Crossposted from the EA forum

I've been asked variations of this question a few times recently, as I'm studying value drift for my undergraduate thesis, so I thought I would seek out others' thoughts on this.

I suppose part of this depends on how we define value drift. I've seen value drift defined as broadly as changes in values (from the Global Optimum podcast) and as narrowly as becoming less motivated to do altruistic things over time (from Joey Savoie's forum post). While the latter seems almost certainly net-negative, how the former plays out is a little less clear to me.

This leads me to wonder if there might be different kinds of value drift that may be varying degrees of good or bad.


New Answer
New Comment

2 Answers sorted by



I'll open the discussion for the broadest definition of 'value drift' - 'changes in values over time'.

'Good' and 'bad' are only defined relative to some set of values.

A simplistic (but technically correct answer): if you had values A, and then changed to have different values B, from the viewpoint of A this is bad *by definition*, no matter what A and B actually are. And from the viewpoint of B it's good by definition. Values are always optimal according to themselves. (If they're in conflict with one another, there should be a set of optimal balances defined by some meta-values you also need to hold.)

A more complex and human-like scenario: you're not perfectly rational. Knowing this, and wanting to achieve a certain goal, it might be useful to "choose" a set of values other than the trivial set "this goal is good", to influence your own future behavior. Just as it can be instrumentally rational to choose some false beliefs (or to omit some true ones), so it can be instrumentally rational to choose a set of values in order to achieve something those values don't actually claim to promote.

A contrived example: you value donating to a certain charity. If you join a local church and become influential, you could convince others to donate to it. You don't actually value the church. If you were perfectly rational, you could perfectly pretend to value it and act to optimize your real values (the charity). But humans tend to be bad at publicly espousing values (or beliefs) without coming to really believe them to some degree. So you'll get value drift towards really caring about the church. But the charity will get more donations than if you hadn't joined. So from the point of view of your original values (charity above all), the expected value drift to (charity + church) is an instrumentally good choice.

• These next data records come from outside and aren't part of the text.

/-- The copy of a corrected set (R150 to R152). -/
theorem copyDistrict {d : DistrictId} (h : s.WellSet) (ordered : (s.pendingImage.district d).Ordered)
    (free : (s.district d).state.defersApply = false) : (s.copyDistrict d).WellSet := by
  obtain ⟨pending, active, nv⟩ := h
  have copied : (s.setCopied d).WellSet := ⟨pending, active.withDistrict (pending.1 d) ordered d, nv⟩
  exact copied.same (OnlyRecords.copyDistrict free).settings

theorem deferredCopy (h : s.WellSet) (d : DistrictId) : (s.deferredCopy d).WellSet := by
  unfold State.deferredCopy
  dsimp only
  split
  case isTrue due =>
    simp only [Bool.and_eq_true, Bool.not_eq_true'] at due
    obtain ⟨corrected, ordered⟩ := h.correct 0 .device d
    exact State.WellSet.copyDistrict corrected.same ordered (by simpa using due.2)
  case isFalse => exact h

theorem deferredCopies (h : s.WellSet) (ds : List DistrictId) : (ds.foldl State.deferredCopy s).WellSet := by
  induction ds generalizing s with
  | nil => exact h
  | cons d ds ih => exact ih (h.deferredCopy d)

/-! ## Soak ends, swaps and samples (chapters 02 to 04) -/

theorem soakFail (h : s.WellSet) (d : DistrictId) (c : SoakContext) (why : SoakFailure) :
    (s.soakFail d c why).WellSet := by
  unfold State.soakFail
  exact (soakEndNotice (h.same (by simp)) _ d c _).deferredCopy d

theorem soakPass (h : s.WellSet) (d : DistrictId) (c : SoakContext) : (s.soakPass d c).WellSet := by
  unfold State.soakPass
  exact (soakEndNotice h.same _ d c _).deferredCopy d

theorem swapSuccess (h : s.WellSet) (v : DistrictId) : (s.swapSuccess v).WellSet := by
  unfold State.swapSuccess
  exact deferredCopy (h.same (by simp)) v

theorem swapFail (h : s.WellSet) (v : DistrictId) (test figure : Nat) : (s.swapFail v test figure).WellSet := by
  unfold State.swapFail
  exact deferredCopy (h.same (by simp)) v

theorem evaluateCheck (h : s.WellSet) (d : DistrictId) (x : Nat) : (s.evaluateCheck d x).WellSet := by
  unfold State.evaluateCheck
  dsimp only
  split
  · exact h.swapFail d _ _
  · split
    · exact h.swapFail d _ _
    · split
      · exact swapSuccess h.same d
      · exact h.same

theorem evaluateSoak (h : s.WellSet) (d : DistrictId) (x : Nat) : (s.evaluateSoak d x).WellSet := by
  unfold State.evaluateSoak
  dsimp only
  repeat' split
  · exact h
  · exact h.soakFail d _ _
  · exact h.soakFail d _ _
  · exact h.soakPass d _
  · exact h.soakFail d _ _
  · exact h.same

theorem evaluate (h : s.WellSet) (d : DistrictId) (x : Nat) : (s.evaluate d x).WellSet := by
  unfold State.evaluate
  split
  · exact h.evaluateSoak d x
  · exact h.evaluateCheck d x
  · split
    · exact h.same (s.evaluateReversing_settings d x)
    · exact h.same (s.evaluatePartner_settings d x)
  all_goals exact h

theorem takeSample (h : s.WellSet) (d : DistrictId) (x : Nat) : (s.takeSample d x).WellSet := by
  unfold State.takeSample
  split
  · exact h
  · exact evaluate (h.same (by simp)) d x

/-! ## Entry to OFF, fault lines and CYCLE-FEED (R11, R98 to R104, R116, R130) -/

theorem toOff (h : s.WellSet) (d : DistrictId) : (s.toOff d).WellSet := by
  have left : (s.leftForOff d).WellSet := h.same (by simp [State.leftForOff])
  rw [State.toOff_eq]
  split
  · exact left.soakEndNotice _ d _ _
  · exact left

theorem acceptFault (h : s.WellSet) (f : FeedId) : (s.acceptFault f).WellSet := by
  unfold State.acceptFault
  refine (copyWaitingFeed (deferredCopies (h.same ?_) _) f).copyWaitingChains
  simp [State.foldl_settings (State.darken_settings f)]

theorem cycle (h : s.WellSet) (p : Port) (f : FeedId) : (s.cycle p f).WellSet := by
  rw [State.cycle_eq]
  have begun : (s.cycleBegun f).WellSet := h.same (State.foldl_settings (State.darken_settings f) _ s)
  exact (begun.deferredCopies _).startWalk f _ _

theorem lineChanges (h : s.WellSet) (f : FeedId) (level : Level) : (s.lineChanges f level).WellSet := by
  unfold State.lineChanges
  split
  · exact h
  · split
    · dsimp only
      split
      · exact acceptFault h.same f
      · exact h.same
    · exact h.same

theorem acceptHealthy (h : s.WellSet) (f : FeedId) : (s.acceptHealthy f).WellSet := by
  unfold State.acceptHealthy
  dsimp only
  split
  · exact h.same
  · exact startWalk h.same f _ _
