-- ==== Sys2Proof/Machine/Core.lean ====
section
/-! DEFINITION. The model as the host runs it. -/

def Sys2Proof.core : Host.Core :=
  { State := Sys2Proof.Machine.State, Fault := Sys2Proof.Machine.Fault,
    Refusal := Sys2Proof.Machine.Refusal, step := Sys2Proof.Machine.step, reset := Sys2Proof.Machine.State.reset }
end

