-- ==== Sys2Proof/Safety.lean ====
section
/-! DEFINITION. What counts as a legal state, and the terms in which the statements say what an instruction changes and what it
leaves alone. -/

namespace Sys2Proof.Machine

/-! ## Legal states -/

/-- tdata1 of trigger `t` as R101 and R621 allow it: the fixed bits, chain only in even triggers, action 1 only with dmode, and
with select neither execute nor load. -/
structure LegalTrigger (t : Fin 4) (w : Word) : Prop where
  fixed : w &&& ~~~0x081818C7#32 = 0x23E00000#32
  chain : t.val % 2 = 1 → w.getLsbD 11 = false
  action : w.getLsbD 12 = true → w.getLsbD 27 = true
  select : w.getLsbD 19 = true → w.getLsbD 2 = false ∧ w.getLsbD 0 = false

/-- The CSRs hold only values their rules allow (R40-R104). -/
structure Csrs.Legal (c : Csrs) : Prop where
  mstatus : c.mstatus &&& ~~~0x88#32 = 0x1800#32
  mie : c.mie &&& ~~~0x70000888#32 = 0#32
  mtvec : c.mtvec.getLsbD 1 = false
  mepc : c.mepc.getLsbD 0 = false
  dpc : c.dpc.getLsbD 0 = false
  mhpmevent : ∀ i : Fin 4, c.mhpmevent[i] ≤ 50#6
  mrac : c.mrac &&& (c.mrac >>> 1) &&& 0x55555555#32 = 0#32
  micect : c.micect.extractLsb' 27 5 ≤ 26#5
  miccmect : c.miccmect.extractLsb' 27 5 ≤ 26#5
  mdccmect : c.mdccmect.extractLsb' 27 5 ≤ 26#5
  mfdc : c.mfdc &&& ~~~0x000705FD#32 = 0#32
  dcsr : c.dcsr &&& ~~~0x8DC4#32 = 0x40000003#32
  dicawics : c.dicawics &&& ~~~0x0130FFFC#32 = 0#32
  tdata1 : ∀ t : Fin 4, LegalTrigger t c.tdata1[t]

/-- The hart is halted for the debugger exactly while a halt is recorded (R553); a single step runs in the Running state (R615);
a firmware halt is asked for only outside Debug Mode (R556). -/
structure Hart.Legal (h : Hart) : Prop where
  halted : h.activity = .dbHalt ↔ (h.dbgHalt || h.mpcHalt) = true
  stepping : h.stepping = true → h.activity = .running
  fwHalt : h.fwHalt = true → h.activity ≠ .dbHalt ∧ h.stepping = false

/-- Every byte of a write transaction lies in the aligned double-word of its address (R149, R157). -/
def PendStore.InDoubleWord (p : PendStore) : Prop := ∀ b ∈ p.bytes, b.1 &&& 0xFFFFFFF8#32 = p.addr &&& 0xFFFFFFF8#32

/-- The invariant of the machine: a legal build, an even pc, legal CSRs (of dicad1 the bits that the build has, R90), a legal
activity, memories in canonical form, at most 255 outstanding bus transactions (R164), and every write transaction within one
aligned double-word (R149, R157). -/
structure State.Inv (s : State) : Prop where
  cfg : s.cfg.valid = true
  pc : s.pc.getLsbD 0 = false
  csr : s.csr.Legal
  dicad1 : s.csr.dicad1 &&& ~~~(Build.dicad1Mask s.cfg) = 0#32
  hart : s.hart.Legal
  iccm : s.iccm.wf = true
  dccm : s.dccm.wf = true
  soc : s.soc.wf = true
  icData : Sparse.wf s.icache.data = true
  icTags : Sparse.wf s.icache.tags = true
  icLru : Sparse.wf s.icache.lru = true
  bus : s.lsu.busOut.length ≤ 255
  stores : ∀ p ∈ sentStores s.lsu.busOut ++ s.lsu.wbuf, p.InDoubleWord

/-! ## What a step of an instruction changes -/

/-- `t` has `v` in register `rd`, nothing written if `rd` is x0 (R20), and every other register as `s`. -/
def WritesReg (s t : State) (rd : Reg) (v : Word) : Prop :=
  ∀ r, t.getReg r = if r = rd ∧ rd ≠ 0#5 then v else s.getReg r

/-- The event counters count the listed events if counting is enabled (R575, R576); nothing is said of a counter whose selector is
in `open_`. -/
def Counted (s t : State) (events open_ : List Nat) : Prop :=
  ∀ i : Fin 4, (s.csr.mhpmevent[i]).toNat ∉ open_ →
    t.csr.mhpm[i] =
      if s.counting ∧ s.csr.mhpmevent[i] ≠ 0#6 then
        s.csr.mhpm[i] + BitVec.ofNat 64 (events.count (s.csr.mhpmevent[i]).toNat)
      else s.csr.mhpm[i]

/-- Every byte of memory is as before: data memory through `byte?`, and the ICCM. -/
structure SameMemory (s t : State) : Prop where
  data : ∀ a, t.byte? a = s.byte? a
  iccm : t.iccm = s.iccm

/-- Nothing but the integer registers, the pc, the event counters and the count of free values changes, and minstret counts one
(R574). -/
def OnlyRetires (s t : State) : Prop :=
  t = { s with
    x := t.x
    pc := t.pc
    draws := t.draws
    csr := { s.csr with minstret := s.csr.minstret + 1#64, mhpm := t.csr.mhpm } }

/-- The whole effect of an instruction of length `len` that writes `v` to `rd`, goes to `next` and stores nothing. -/
structure Retires (len : Len) (events open_ : List Nat) (rd : Reg) (v next : Word) (s t : State) : Prop where
  reg : WritesReg s t rd v
  pc : t.pc = next
  counts : Counted s t (4 :: Len.event len :: events) open_
  frame : OnlyRetires s t
  memory : SameMemory s t

/-- An instruction that completes with a computed value: an ALU operation or a multiplication or division (R260, R340). -/
def Computes (o : Host.Outcome State Fault Refusal) (len : Len) (event : Nat) (rd : Reg) (v : Word) (s : State) : Prop :=
  ∃ t, o = .next t ∧ Retires len [event] [] rd v (s.pc + len.bytes) s t

/-- A branch that is taken or not: where it goes and what it counts; it writes no register. -/
def Branches (o : Host.Outcome State Fault Refusal) (len : Len) (taken : Prop) (off : Int) (s : State) : Prop :=
  ∃ t, o = .next t ∧
    (taken → Retires len [24, 26] [15] 0#5 0#32 (s.pc + BitVec.ofInt 32 off) s t) ∧
    (¬ taken → Retires len [24] [15] 0#5 0#32 (s.pc + len.bytes) s t)

/-- Nothing but the pc, the trap CSRs, the event counters and the outputs changes. -/
def OnlyTraps (s t : State) : Prop :=
  t = { s with
    pc := t.pc
    outs := t.outs
    csr := { s.csr with
      mepc := t.csr.mepc, mcause := t.csr.mcause, mtval := t.csr.mtval, mstatus := t.csr.mstatus, mhpm := t.csr.mhpm } }
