/-- Sending read transactions changes no byte, and every answer is plain. -/
theorem State.readTxns_settled (block side : Bool) (n : Nat) (ds : List Word) (s : State) (hr : s.env.replies = []) :
    Settled s (State.readTxns block side n ds s).2 ∧ ∀ r ∈ (State.readTxns block side n ds s).1, r.2 = Reply.mem := by
  induction ds generalizing s with
  | nil => exact ⟨Settled.refl s, by simp [State.readTxns]⟩
  | cons d ds ih =>
    have h := State.makeRoom_settled s hr
    have hl : Settled s (s.makeRoom.logBus (readReq side d n)) := ⟨h.1.frame.trans rfl, h.1.env, h.1.bytes⟩
    simp only [State.readTxns]
    generalize s.makeRoom.logBus (readReq side d n) = m at hl
    have hk : m.takeReply = (.mem, m) := by
      simp [State.takeReply, hl.env, hr]
    have hstep : ∀ u : State, u = (if block = true then m else
        { m with lsu := { m.lsu with
          busOut := m.lsu.busOut ++ [.load d (Reply.mem == Reply.error)] } }) → Settled s u := by
      intro u hu
      by_cases hb : block = true
      · rw [if_pos hb] at hu; rw [hu]; exact hl
      · rw [if_neg hb] at hu
        have hun : u.unanswered = m.unanswered := by
          rw [hu]; simp only [State.unanswered, sentStores_append]; simp [sentStores]
        refine ⟨hl.frame.trans (by rw [hu]; rfl), ?_, fun a => ?_⟩
        · rw [hu]; exact hl.env
        · rw [hun, ← hl.bytes a, hu]
    simp only [hk]
    have hu := hstep _ rfl
    have h2 := ih _ (by rw [hu.env, hr])
    refine ⟨hu.trans h2.1, ?_⟩
    intro r hr2
    rcases List.mem_cons.mp hr2 with rfl | hr2
    · rfl
    · exact h2.2 r hr2

/-- With plain answers a byte that is read is the byte the hart sees. -/
theorem State.readBytes_spec {s : State} {rs : List (Word × Reply)} {own : Bool} {a : Word} {n : Nat}
    (hm : ∀ r ∈ rs, r.2 = Reply.mem) (hd : ∀ p ∈ addrs a n, s.inDccm p = false) :
    s.readBytes rs own a n = ofBytes ((addrs a n).map (fun p => (s.byte? p).getD (Config.socByte p.toNat))) := by
  unfold State.readBytes
  congr 1
  apply List.map_congr_left
  intro p hp
  have hr : replyAt rs a p = .mem := by
    unfold replyAt
    cases hf : (rs.filter (fun r => decide ((r.1 - a).toNat ≤ (p - a).toNat))).getLast? with
    | none => rfl
    | some r => exact hm r (List.mem_of_mem_filter (List.mem_of_getLast? hf))
  simp only [hr, State.byte?, hd p hp]
  cases h : s.pendingByte p with
  | some b => simp
  | none => simp [Reply.byte, State.socByte]

/-- A load on the bus that is answered as memory answers: the bytes the hart sees; buffers move on. -/
theorem State.busLoad_spec {s : State} {a : Word} {n : Nat} {side : Bool} (hr : s.env.replies = [])
    (hd : ∀ p ∈ addrs a n, s.inDccm p = false) :
    ∃ t, s.busLoad a n side =
        .ok ⟨ofBytes ((addrs a n).map (fun p => (s.byte? p).getD (Config.socByte p.toNat))), false⟩ t ∧ Settled s t := by
  have value : ∀ t, Settled s t → ∀ rs own, (∀ r ∈ rs, r.2 = Reply.mem) → t.readBytes rs own a n =
      ofBytes ((addrs a n).map (fun p => (s.byte? p).getD (Config.socByte p.toNat))) := by
    intro t ht rs own hm
    rw [State.readBytes_spec hm]
    · congr 1; apply List.map_congr_left; intro p _; rw [ht.byte?]
    · intro p hp
      have := hd p hp
      simp only [State.inDccm, ht.frame.cfg] at *
      exact this
  unfold State.busLoad
  split
  · exact ⟨s, by rw [value s (Settled.refl s) [] true (by simp)], Settled.refl s⟩
  · have h1 : ∃ u, (if (side || !s.noMatch a n) = true then s.drain else s) = u ∧ Settled s u := by
      refine ⟨_, rfl, ?_⟩
      split
      · exact (State.drain_settled s hr).1
      · exact Settled.refl s
    obtain ⟨u, hu, h1⟩ := h1
    simp only [hu]
    have h2 := State.readTxns_settled (side || u.ldnbd) side n (splitAt a n) u (by rw [h1.env, hr])
    generalize State.readTxns (side || u.ldnbd) side n (splitAt a n) u = r at h2
    obtain ⟨rs, t⟩ := r
    have he : rs.any (fun r => r.2 == Reply.error) = false := by
      rw [List.any_eq_false]; intro r hr; rw [h2.2 r hr]; decide
    simp only [he]
    exact ⟨t, by simp [value t (h1.trans h2.1) rs (!side) h2.2], h1.trans h2.1⟩
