-- ==== Sys2Proof/Laws/PerInstr.lean ====
section
/-! SUPPORT. The per-instruction family RoundTrip: decoding an encoded well-formed instruction gives it back. -/

set_option linter.unusedSimpArgs false
set_option Elab.async false

namespace Sys2Proof.Laws

/-- Decoding what the encoder writes for a well-formed instruction gives the instruction back. -/
def RoundTrip.Statement (i : Instr) : Prop := i.wf = true → decode (encode i) = .ok i

theorem RoundTrip.ecall : RoundTrip.Statement .ecall := by
  intro _; decide

theorem RoundTrip.ebreak : RoundTrip.Statement .ebreak := by
  intro _; decide

theorem RoundTrip.mret : RoundTrip.Statement .mret := by
  intro _; decide

theorem RoundTrip.wfi : RoundTrip.Statement .wfi := by
  intro _; decide

theorem RoundTrip.lui (rd : Reg) (imm : BitVec 20) : RoundTrip.Statement (.lui rd imm) := by
  intro _
  simp (disch := decide) [-Nat.reduceAdd, encode, decode, decode32, encU, unlessReserved,
    extract_append_low, extract_append_high, extract_all, extract_join, extract_extract]

theorem RoundTrip.auipc (rd : Reg) (imm : BitVec 20) : RoundTrip.Statement (.auipc rd imm) := by
  intro _
  simp (disch := decide) [-Nat.reduceAdd, encode, decode, decode32, encU, unlessReserved,
    extract_append_low, extract_append_high, extract_all, extract_join, extract_extract]

theorem RoundTrip.addi (rd : Reg) (rs1 : Reg) (imm : BitVec 12) : RoundTrip.Statement (.addi rd rs1 imm) := by
  intro _
  simp (disch := decide) [-Nat.reduceAdd, encode, decode, decode32, encI, decodeOpImm, unlessReserved,
    extract_append_low, extract_append_high, extract_all, extract_join, extract_extract]

theorem RoundTrip.slti (rd : Reg) (rs1 : Reg) (imm : BitVec 12) : RoundTrip.Statement (.slti rd rs1 imm) := by
  intro _
  simp (disch := decide) [-Nat.reduceAdd, encode, decode, decode32, encI, decodeOpImm, unlessReserved,
    extract_append_low, extract_append_high, extract_all, extract_join, extract_extract]

theorem RoundTrip.sltiu (rd : Reg) (rs1 : Reg) (imm : BitVec 12) : RoundTrip.Statement (.sltiu rd rs1 imm) := by
  intro _
  simp (disch := decide) [-Nat.reduceAdd, encode, decode, decode32, encI, decodeOpImm, unlessReserved,
    extract_append_low, extract_append_high, extract_all, extract_join, extract_extract]

theorem RoundTrip.xori (rd : Reg) (rs1 : Reg) (imm : BitVec 12) : RoundTrip.Statement (.xori rd rs1 imm) := by
  intro _
  simp (disch := decide) [-Nat.reduceAdd, encode, decode, decode32, encI, decodeOpImm, unlessReserved,
    extract_append_low, extract_append_high, extract_all, extract_join, extract_extract]

theorem RoundTrip.ori (rd : Reg) (rs1 : Reg) (imm : BitVec 12) : RoundTrip.Statement (.ori rd rs1 imm) := by
  intro _
  simp (disch := decide) [-Nat.reduceAdd, encode, decode, decode32, encI, decodeOpImm, unlessReserved,
    extract_append_low, extract_append_high, extract_all, extract_join, extract_extract]

theorem RoundTrip.andi (rd : Reg) (rs1 : Reg) (imm : BitVec 12) : RoundTrip.Statement (.andi rd rs1 imm) := by
  intro _
  simp (disch := decide) [-Nat.reduceAdd, encode, decode, decode32, encI, decodeOpImm, unlessReserved,
    extract_append_low, extract_append_high, extract_all, extract_join, extract_extract]

theorem RoundTrip.slli (rd : Reg) (rs1 : Reg) (shamt : BitVec 5) : RoundTrip.Statement (.slli rd rs1 shamt) := by
  intro _
  simp (disch := decide) [-Nat.reduceAdd, encode, decode, decode32, encR, decodeOpImm, unlessReserved,
    extract_append_low, extract_append_high, extract_all, extract_join, extract_extract]

theorem RoundTrip.srli (rd : Reg) (rs1 : Reg) (shamt : BitVec 5) : RoundTrip.Statement (.srli rd rs1 shamt) := by
  intro _
  simp (disch := decide) [-Nat.reduceAdd, encode, decode, decode32, encR, decodeOpImm, unlessReserved,
    extract_append_low, extract_append_high, extract_all, extract_join, extract_extract]

theorem RoundTrip.srai (rd : Reg) (rs1 : Reg) (shamt : BitVec 5) : RoundTrip.Statement (.srai rd rs1 shamt) := by
  intro _
  simp (disch := decide) [-Nat.reduceAdd, encode, decode, decode32, encR, decodeOpImm, unlessReserved,
    extract_append_low, extract_append_high, extract_all, extract_join, extract_extract]

theorem RoundTrip.add (rd : Reg) (rs1 : Reg) (rs2 : Reg) : RoundTrip.Statement (.add rd rs1 rs2) := by
  intro _
  simp (disch := decide) [-Nat.reduceAdd, encode, decode, decode32, encR, decodeOp, unlessReserved,
    extract_append_low, extract_append_high, extract_all, extract_join, extract_extract]

theorem RoundTrip.sub (rd : Reg) (rs1 : Reg) (rs2 : Reg) : RoundTrip.Statement (.sub rd rs1 rs2) := by
  intro _
  simp (disch := decide) [-Nat.reduceAdd, encode, decode, decode32, encR, decodeOp, unlessReserved,
    extract_append_low, extract_append_high, extract_all, extract_join, extract_extract]

theorem RoundTrip.sll (rd : Reg) (rs1 : Reg) (rs2 : Reg) : RoundTrip.Statement (.sll rd rs1 rs2) := by
  intro _
  simp (disch := decide) [-Nat.reduceAdd, encode, decode, decode32, encR, decodeOp, unlessReserved,
    extract_append_low, extract_append_high, extract_all, extract_join, extract_extract]

theorem RoundTrip.slt (rd : Reg) (rs1 : Reg) (rs2 : Reg) : RoundTrip.Statement (.slt rd rs1 rs2) := by
  intro _
  simp (disch := decide) [-Nat.reduceAdd, encode, decode, decode32, encR, decodeOp, unlessReserved,
    extract_append_low, extract_append_high, extract_all, extract_join, extract_extract]

theorem RoundTrip.sltu (rd : Reg) (rs1 : Reg) (rs2 : Reg) : RoundTrip.Statement (.sltu rd rs1 rs2) := by
  intro _
  simp (disch := decide) [-Nat.reduceAdd, encode, decode, decode32, encR, decodeOp, unlessReserved,
    extract_append_low, extract_append_high, extract_all, extract_join, extract_extract]

theorem RoundTrip.xor (rd : Reg) (rs1 : Reg) (rs2 : Reg) : RoundTrip.Statement (.xor rd rs1 rs2) := by
  intro _
  simp (disch := decide) [-Nat.reduceAdd, encode, decode, decode32, encR, decodeOp, unlessReserved,
    extract_append_low, extract_append_high, extract_all, extract_join, extract_extract]

theorem RoundTrip.srl (rd : Reg) (rs1 : Reg) (rs2 : Reg) : RoundTrip.Statement (.srl rd rs1 rs2) := by
  intro _
  simp (disch := decide) [-Nat.reduceAdd, encode, decode, decode32, encR, decodeOp, unlessReserved,
    extract_append_low, extract_append_high, extract_all, extract_join, extract_extract]

theorem RoundTrip.sra (rd : Reg) (rs1 : Reg) (rs2 : Reg) : RoundTrip.Statement (.sra rd rs1 rs2) := by
  intro _
  simp (disch := decide) [-Nat.reduceAdd, encode, decode, decode32, encR, decodeOp, unlessReserved,
    extract_append_low, extract_append_high, extract_all, extract_join, extract_extract]

theorem RoundTrip.or (rd : Reg) (rs1 : Reg) (rs2 : Reg) : RoundTrip.Statement (.or rd rs1 rs2) := by
  intro _
  simp (disch := decide) [-Nat.reduceAdd, encode, decode, decode32, encR, decodeOp, unlessReserved,
    extract_append_low, extract_append_high, extract_all, extract_join, extract_extract]

theorem RoundTrip.and (rd : Reg) (rs1 : Reg) (rs2 : Reg) : RoundTrip.Statement (.and rd rs1 rs2) := by
  intro _
  simp (disch := decide) [-Nat.reduceAdd, encode, decode, decode32, encR, decodeOp, unlessReserved,
    extract_append_low, extract_append_high, extract_all, extract_join, extract_extract]

theorem RoundTrip.jal (rd : Reg) (imm : BitVec 20) : RoundTrip.Statement (.jal rd imm) := by
  intro _
  simp (disch := decide) [-Nat.reduceAdd, encode, decode, decode32, encJ, immJ, unlessReserved,
    extract_append_low, extract_append_high, extract_all, extract_join, extract_extract]

theorem RoundTrip.jalr (rd : Reg) (rs1 : Reg) (imm : BitVec 12) : RoundTrip.Statement (.jalr rd rs1 imm) := by
  intro _
  simp (disch := decide) [-Nat.reduceAdd, encode, decode, decode32, encI, unlessReserved,
    extract_append_low, extract_append_high, extract_all, extract_join, extract_extract]

theorem RoundTrip.beq (rs1 : Reg) (rs2 : Reg) (imm : BitVec 12) : RoundTrip.Statement (.beq rs1 rs2 imm) := by
  intro _
  simp (disch := decide) [-Nat.reduceAdd, encode, decode, decode32, encB, immB, decodeBranch, unlessReserved,
    extract_append_low, extract_append_high, extract_all, extract_join, extract_extract]

theorem RoundTrip.bne (rs1 : Reg) (rs2 : Reg) (imm : BitVec 12) : RoundTrip.Statement (.bne rs1 rs2 imm) := by
  intro _
  simp (disch := decide) [-Nat.reduceAdd, encode, decode, decode32, encB, immB, decodeBranch, unlessReserved,
    extract_append_low, extract_append_high, extract_all, extract_join, extract_extract]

Agreed. In the abstract, value drift is just a change over time, within an agent or across a line of replicated agents. And from the point of view of any given set of values, any other set of values is "bad". If the other set were good, the agent would seek to adopt them, right?

So the question really is whether value diversity has meta-value. diversity over time isn't that much different than diversity across agents.



This question requires distinguishing current values from idealized values, and values (in charge) of the world from values of a person. Idealized values is an unchanging and general way of judging situations (the world), including choices that take place there. Current values are an aspect of an actual agent (person) involved in current decisions that are more limited in scope and can't accurately judge many things. By idealizing current values, we obtain idealized values that give a way in which the current values should function.

Most changes in current values change their idealization, but some changes that follow the same path as idealization don't, they only improve ability to judge things in the same idealized way. Value drift is a change in current values that changes their idealization. When current values disagree with idealized current values, their development without value drift eventually makes them agree, fixes their error. But value drift can instead change idealized values to better fit current values, calcifying the error.

Values in charge of the world (values of a singleton AI or of an agentic idealization of humanity) in particular direct what happens to people who live there. From the point of view of any idealized values, including idealized values of particular people (who can't significantly affect the world), it's the current values of the world that matter the most, because they determine what actually happens, and idealized values judge what actually happens.

Unless all people have the same idealized values, the values of the world are different from values of individual people, so value drift in values of the world can change what happens both positively and negatively according to idealized values of individual people. On the other hand, values of the world could approve of value drift in individual people (conflict between people, diversity of personal values over time, disruption of reflective equilibrium in people's reasoning), and so could those individual people, since their personal value drift won't disrupt the course of the world, which is what their idealized values judge. Note that idealized personal values approving of value drift doesn't imply that current personal values do. Finally, idealized values of the world disapprove of value drift in values of the world, since that actually would disrupt the course of the world.